** RECORDED INFORMATION follows **

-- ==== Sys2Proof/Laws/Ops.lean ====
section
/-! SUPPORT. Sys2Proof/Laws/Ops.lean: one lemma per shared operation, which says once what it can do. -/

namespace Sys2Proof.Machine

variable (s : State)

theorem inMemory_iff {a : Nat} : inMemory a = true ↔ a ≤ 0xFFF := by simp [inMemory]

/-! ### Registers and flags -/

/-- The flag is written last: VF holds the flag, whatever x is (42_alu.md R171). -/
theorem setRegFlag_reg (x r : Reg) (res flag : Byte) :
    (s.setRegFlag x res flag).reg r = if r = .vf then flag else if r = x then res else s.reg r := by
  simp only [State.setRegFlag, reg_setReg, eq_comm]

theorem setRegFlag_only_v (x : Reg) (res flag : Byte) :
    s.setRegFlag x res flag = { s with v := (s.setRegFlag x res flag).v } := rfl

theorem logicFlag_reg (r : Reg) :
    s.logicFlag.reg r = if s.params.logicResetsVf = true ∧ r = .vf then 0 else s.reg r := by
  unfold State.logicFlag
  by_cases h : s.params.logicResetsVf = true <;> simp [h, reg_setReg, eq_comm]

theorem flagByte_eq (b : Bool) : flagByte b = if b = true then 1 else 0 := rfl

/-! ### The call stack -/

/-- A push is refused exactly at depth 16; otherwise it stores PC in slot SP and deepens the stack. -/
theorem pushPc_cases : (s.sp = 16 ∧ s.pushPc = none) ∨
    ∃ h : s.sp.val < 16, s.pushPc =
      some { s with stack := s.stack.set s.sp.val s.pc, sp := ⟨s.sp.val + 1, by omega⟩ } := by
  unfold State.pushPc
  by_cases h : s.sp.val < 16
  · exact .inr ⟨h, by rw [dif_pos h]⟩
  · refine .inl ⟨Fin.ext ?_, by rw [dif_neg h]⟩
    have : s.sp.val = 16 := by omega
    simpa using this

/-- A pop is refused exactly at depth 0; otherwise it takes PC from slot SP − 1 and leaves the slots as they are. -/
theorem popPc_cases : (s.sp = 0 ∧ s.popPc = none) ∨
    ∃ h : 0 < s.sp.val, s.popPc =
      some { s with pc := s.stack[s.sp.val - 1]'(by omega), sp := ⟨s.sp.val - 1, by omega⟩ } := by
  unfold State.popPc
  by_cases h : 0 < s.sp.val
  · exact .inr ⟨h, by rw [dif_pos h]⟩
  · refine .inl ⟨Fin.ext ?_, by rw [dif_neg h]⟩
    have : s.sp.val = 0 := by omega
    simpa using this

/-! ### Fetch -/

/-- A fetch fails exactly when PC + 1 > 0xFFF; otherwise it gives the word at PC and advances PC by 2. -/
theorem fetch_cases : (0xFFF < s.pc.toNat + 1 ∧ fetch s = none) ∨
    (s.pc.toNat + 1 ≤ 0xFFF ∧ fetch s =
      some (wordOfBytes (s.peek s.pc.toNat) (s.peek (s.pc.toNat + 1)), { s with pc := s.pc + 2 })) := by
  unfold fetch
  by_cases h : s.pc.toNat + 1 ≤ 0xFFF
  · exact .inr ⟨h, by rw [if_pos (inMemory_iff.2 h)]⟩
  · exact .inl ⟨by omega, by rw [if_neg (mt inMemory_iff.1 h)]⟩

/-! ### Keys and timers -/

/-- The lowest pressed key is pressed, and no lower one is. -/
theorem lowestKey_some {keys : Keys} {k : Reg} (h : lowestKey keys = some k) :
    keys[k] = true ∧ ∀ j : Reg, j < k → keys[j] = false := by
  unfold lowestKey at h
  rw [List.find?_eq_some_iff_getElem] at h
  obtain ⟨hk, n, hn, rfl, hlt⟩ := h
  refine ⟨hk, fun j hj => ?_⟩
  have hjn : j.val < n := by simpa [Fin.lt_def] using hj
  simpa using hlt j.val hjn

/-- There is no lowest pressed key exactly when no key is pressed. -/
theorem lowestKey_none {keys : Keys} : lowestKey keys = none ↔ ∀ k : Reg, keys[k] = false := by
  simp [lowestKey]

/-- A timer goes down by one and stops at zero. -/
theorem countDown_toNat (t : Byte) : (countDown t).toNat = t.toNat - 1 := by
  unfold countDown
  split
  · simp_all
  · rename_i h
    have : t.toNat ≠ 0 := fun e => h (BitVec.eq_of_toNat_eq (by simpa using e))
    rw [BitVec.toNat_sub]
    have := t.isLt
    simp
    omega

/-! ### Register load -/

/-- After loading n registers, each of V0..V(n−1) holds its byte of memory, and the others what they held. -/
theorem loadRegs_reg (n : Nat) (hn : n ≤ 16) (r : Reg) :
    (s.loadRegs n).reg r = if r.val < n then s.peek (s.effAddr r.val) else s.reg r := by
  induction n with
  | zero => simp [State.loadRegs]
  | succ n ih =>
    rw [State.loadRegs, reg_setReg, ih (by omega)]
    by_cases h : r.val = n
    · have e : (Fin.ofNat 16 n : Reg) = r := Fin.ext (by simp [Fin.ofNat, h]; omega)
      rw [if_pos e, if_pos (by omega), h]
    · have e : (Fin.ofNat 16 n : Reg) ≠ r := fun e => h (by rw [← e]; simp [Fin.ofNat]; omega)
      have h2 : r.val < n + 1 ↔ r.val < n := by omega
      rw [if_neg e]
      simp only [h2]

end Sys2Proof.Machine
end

** End of RECORDED INFORMATION **
** RECORDED INFORMATION follows **

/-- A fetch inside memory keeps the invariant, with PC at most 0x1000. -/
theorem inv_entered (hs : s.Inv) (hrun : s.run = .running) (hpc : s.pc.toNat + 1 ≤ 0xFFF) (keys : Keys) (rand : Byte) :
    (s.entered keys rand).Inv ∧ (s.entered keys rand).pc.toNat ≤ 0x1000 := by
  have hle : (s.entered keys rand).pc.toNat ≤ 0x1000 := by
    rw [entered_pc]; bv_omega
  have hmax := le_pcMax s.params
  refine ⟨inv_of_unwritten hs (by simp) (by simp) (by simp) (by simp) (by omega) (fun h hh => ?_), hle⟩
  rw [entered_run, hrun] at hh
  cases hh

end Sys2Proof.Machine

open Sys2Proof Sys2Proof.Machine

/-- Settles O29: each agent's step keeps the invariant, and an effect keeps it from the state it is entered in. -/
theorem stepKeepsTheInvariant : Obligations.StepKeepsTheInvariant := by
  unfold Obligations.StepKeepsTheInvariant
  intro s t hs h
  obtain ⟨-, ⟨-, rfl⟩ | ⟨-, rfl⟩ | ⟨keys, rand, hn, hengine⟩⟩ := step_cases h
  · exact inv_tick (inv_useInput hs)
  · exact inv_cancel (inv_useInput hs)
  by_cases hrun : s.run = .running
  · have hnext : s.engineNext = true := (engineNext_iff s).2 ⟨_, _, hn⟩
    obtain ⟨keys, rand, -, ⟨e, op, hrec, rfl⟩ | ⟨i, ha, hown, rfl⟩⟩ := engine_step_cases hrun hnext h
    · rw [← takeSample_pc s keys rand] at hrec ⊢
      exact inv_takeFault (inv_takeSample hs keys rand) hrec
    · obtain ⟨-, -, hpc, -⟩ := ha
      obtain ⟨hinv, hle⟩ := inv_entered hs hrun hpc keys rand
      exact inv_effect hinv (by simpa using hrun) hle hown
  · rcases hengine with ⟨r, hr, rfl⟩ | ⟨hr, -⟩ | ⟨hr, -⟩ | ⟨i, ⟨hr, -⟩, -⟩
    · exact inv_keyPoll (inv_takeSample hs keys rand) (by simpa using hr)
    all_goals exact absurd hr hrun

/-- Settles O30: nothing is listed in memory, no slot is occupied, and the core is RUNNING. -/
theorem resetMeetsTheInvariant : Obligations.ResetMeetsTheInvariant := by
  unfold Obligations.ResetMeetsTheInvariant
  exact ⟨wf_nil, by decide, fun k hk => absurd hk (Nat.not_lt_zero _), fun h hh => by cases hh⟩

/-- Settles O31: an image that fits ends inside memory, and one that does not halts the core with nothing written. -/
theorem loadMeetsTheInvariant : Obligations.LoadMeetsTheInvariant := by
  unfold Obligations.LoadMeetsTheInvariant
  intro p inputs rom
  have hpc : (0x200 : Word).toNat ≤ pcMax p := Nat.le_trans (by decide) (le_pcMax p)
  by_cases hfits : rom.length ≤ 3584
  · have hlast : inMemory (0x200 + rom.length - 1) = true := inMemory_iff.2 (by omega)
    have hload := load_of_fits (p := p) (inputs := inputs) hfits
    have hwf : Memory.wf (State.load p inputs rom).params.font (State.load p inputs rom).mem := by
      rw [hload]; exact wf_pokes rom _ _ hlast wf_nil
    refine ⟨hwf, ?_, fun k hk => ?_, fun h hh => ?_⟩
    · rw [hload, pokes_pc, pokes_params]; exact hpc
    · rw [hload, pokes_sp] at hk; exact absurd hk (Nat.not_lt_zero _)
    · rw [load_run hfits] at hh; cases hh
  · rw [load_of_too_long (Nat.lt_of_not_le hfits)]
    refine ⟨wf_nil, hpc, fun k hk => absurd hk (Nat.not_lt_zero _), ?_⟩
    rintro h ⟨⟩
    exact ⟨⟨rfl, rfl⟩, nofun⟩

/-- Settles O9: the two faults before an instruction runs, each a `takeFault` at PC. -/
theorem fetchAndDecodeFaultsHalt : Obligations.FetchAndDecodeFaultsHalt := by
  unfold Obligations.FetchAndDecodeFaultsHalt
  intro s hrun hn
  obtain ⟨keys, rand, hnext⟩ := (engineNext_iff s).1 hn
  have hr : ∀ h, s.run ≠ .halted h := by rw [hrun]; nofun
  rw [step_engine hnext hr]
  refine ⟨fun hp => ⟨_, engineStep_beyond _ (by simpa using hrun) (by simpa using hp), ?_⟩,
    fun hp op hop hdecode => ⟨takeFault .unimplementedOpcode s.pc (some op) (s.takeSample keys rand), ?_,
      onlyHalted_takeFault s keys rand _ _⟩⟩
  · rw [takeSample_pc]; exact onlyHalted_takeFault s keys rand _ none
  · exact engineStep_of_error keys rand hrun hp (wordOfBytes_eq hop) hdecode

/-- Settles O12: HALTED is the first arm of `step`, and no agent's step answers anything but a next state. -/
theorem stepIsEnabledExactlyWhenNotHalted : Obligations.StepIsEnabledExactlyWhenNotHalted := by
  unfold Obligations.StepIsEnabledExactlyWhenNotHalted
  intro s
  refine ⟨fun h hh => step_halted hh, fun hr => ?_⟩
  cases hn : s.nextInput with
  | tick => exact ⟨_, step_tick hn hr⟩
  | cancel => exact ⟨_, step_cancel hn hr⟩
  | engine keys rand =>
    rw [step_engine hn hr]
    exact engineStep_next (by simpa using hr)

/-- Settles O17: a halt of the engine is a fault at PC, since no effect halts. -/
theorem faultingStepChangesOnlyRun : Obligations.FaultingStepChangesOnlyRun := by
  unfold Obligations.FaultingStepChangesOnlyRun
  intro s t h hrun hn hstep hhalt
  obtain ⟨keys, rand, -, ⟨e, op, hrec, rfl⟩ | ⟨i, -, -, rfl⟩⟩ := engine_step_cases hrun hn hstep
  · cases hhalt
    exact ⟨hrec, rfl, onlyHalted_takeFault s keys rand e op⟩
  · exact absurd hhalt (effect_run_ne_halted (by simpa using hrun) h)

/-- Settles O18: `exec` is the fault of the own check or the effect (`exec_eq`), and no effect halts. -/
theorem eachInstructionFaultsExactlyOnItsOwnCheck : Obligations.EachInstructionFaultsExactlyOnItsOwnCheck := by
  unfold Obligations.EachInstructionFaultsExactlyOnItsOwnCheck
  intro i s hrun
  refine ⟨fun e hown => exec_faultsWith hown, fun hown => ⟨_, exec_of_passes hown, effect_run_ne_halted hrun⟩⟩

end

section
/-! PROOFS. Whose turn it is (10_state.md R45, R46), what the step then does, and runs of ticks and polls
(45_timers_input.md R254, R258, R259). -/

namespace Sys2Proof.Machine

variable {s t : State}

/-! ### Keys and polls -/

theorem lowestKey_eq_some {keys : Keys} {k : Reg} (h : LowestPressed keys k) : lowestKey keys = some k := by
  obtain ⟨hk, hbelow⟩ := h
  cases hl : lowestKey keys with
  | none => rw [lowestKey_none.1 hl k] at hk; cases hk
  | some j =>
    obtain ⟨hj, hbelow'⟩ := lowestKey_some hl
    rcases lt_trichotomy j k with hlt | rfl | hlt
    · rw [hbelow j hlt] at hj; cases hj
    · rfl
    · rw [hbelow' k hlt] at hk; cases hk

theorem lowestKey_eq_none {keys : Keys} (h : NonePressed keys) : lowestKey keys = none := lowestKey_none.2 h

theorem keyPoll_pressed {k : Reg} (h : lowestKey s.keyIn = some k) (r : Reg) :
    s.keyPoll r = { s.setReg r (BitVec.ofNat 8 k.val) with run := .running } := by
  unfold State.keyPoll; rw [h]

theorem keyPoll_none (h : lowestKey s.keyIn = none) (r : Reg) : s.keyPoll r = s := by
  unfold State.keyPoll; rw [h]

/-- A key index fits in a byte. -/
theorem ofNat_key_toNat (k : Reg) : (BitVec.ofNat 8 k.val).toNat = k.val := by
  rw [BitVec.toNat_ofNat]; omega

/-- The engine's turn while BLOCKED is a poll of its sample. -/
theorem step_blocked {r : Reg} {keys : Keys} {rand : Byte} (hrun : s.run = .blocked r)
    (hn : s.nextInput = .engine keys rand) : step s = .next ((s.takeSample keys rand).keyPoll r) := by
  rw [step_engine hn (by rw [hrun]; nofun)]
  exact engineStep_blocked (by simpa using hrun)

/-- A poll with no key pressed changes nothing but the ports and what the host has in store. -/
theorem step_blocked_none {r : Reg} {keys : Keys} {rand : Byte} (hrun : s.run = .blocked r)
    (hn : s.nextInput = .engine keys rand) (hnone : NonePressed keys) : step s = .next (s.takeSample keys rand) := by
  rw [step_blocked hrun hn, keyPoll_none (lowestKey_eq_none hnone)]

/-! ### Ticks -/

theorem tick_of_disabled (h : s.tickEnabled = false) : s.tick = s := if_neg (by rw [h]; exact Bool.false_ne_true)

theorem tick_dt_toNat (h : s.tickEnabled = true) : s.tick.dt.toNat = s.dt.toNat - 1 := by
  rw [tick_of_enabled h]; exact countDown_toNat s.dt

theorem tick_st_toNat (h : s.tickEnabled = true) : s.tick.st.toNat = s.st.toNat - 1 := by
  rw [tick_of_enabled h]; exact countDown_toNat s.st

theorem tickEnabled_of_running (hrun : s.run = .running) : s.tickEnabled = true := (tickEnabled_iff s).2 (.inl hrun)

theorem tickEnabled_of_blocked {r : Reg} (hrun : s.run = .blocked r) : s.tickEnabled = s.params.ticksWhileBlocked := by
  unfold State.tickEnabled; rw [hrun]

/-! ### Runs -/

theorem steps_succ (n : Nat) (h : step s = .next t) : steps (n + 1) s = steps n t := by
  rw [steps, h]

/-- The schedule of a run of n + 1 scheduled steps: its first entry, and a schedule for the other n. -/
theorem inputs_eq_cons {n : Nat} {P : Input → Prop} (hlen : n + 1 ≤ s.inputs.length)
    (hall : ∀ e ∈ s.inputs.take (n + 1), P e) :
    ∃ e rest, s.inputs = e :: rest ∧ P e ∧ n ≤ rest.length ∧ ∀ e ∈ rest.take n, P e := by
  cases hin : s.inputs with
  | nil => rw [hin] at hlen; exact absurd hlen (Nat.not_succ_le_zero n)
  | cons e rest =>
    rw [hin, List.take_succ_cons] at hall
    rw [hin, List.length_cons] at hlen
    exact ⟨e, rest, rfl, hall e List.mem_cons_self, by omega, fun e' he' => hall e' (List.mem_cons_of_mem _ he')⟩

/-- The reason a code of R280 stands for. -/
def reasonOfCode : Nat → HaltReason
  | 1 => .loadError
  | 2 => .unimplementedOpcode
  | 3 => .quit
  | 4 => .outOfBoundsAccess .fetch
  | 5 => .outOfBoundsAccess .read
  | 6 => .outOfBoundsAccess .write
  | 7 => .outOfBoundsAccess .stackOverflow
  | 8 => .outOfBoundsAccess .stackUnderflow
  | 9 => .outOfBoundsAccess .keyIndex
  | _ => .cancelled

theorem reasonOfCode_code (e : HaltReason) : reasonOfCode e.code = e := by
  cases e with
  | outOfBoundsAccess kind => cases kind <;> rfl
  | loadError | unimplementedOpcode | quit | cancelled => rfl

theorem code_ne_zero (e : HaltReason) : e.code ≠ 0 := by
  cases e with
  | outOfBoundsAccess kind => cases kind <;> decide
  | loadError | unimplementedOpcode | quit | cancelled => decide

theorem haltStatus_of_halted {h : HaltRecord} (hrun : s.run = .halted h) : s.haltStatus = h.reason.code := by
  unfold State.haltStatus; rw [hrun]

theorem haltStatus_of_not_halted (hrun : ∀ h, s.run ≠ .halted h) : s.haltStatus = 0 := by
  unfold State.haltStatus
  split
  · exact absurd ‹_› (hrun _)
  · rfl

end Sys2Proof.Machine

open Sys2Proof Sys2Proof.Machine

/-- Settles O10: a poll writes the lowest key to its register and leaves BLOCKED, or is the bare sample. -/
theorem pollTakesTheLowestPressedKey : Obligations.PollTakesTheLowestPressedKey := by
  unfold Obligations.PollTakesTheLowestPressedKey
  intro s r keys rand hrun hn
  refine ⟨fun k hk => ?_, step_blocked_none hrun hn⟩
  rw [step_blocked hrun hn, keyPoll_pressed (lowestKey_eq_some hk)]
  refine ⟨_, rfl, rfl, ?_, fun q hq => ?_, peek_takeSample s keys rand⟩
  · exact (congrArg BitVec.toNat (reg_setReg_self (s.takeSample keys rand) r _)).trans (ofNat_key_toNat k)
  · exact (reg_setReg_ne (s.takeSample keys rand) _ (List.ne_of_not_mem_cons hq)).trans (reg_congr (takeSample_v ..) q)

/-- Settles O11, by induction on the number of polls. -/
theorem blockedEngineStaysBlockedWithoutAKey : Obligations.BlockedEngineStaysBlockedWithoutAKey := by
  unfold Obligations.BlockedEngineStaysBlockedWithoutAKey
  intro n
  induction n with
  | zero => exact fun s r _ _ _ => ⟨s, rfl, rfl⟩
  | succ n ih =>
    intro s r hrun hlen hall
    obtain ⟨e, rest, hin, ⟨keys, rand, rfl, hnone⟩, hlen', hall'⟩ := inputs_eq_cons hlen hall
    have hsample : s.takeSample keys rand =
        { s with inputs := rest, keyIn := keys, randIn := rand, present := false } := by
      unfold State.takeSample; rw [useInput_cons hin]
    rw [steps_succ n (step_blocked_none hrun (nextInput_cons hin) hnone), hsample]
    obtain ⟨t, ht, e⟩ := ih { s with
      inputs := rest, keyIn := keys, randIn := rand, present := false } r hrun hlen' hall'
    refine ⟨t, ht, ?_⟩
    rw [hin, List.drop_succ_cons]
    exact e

** End of RECORDED INFORMATION **

▸ **EXERCISE**: Would you please copy every line from the listing above that contains the word "haltStatus"?

▸ **TASK OUTPUT**:
theorem haltStatus_of_halted {h : HaltRecord} (hrun : s.run = .halted h) : s.haltStatus = h.reason.code := by
  unfold State.haltStatus; rw [hrun]
theorem haltStatus_of_not_halted (hrun : ∀ h, s.run ≠ .halted h) : s.haltStatus = 0 := by
  unfold State.haltStatus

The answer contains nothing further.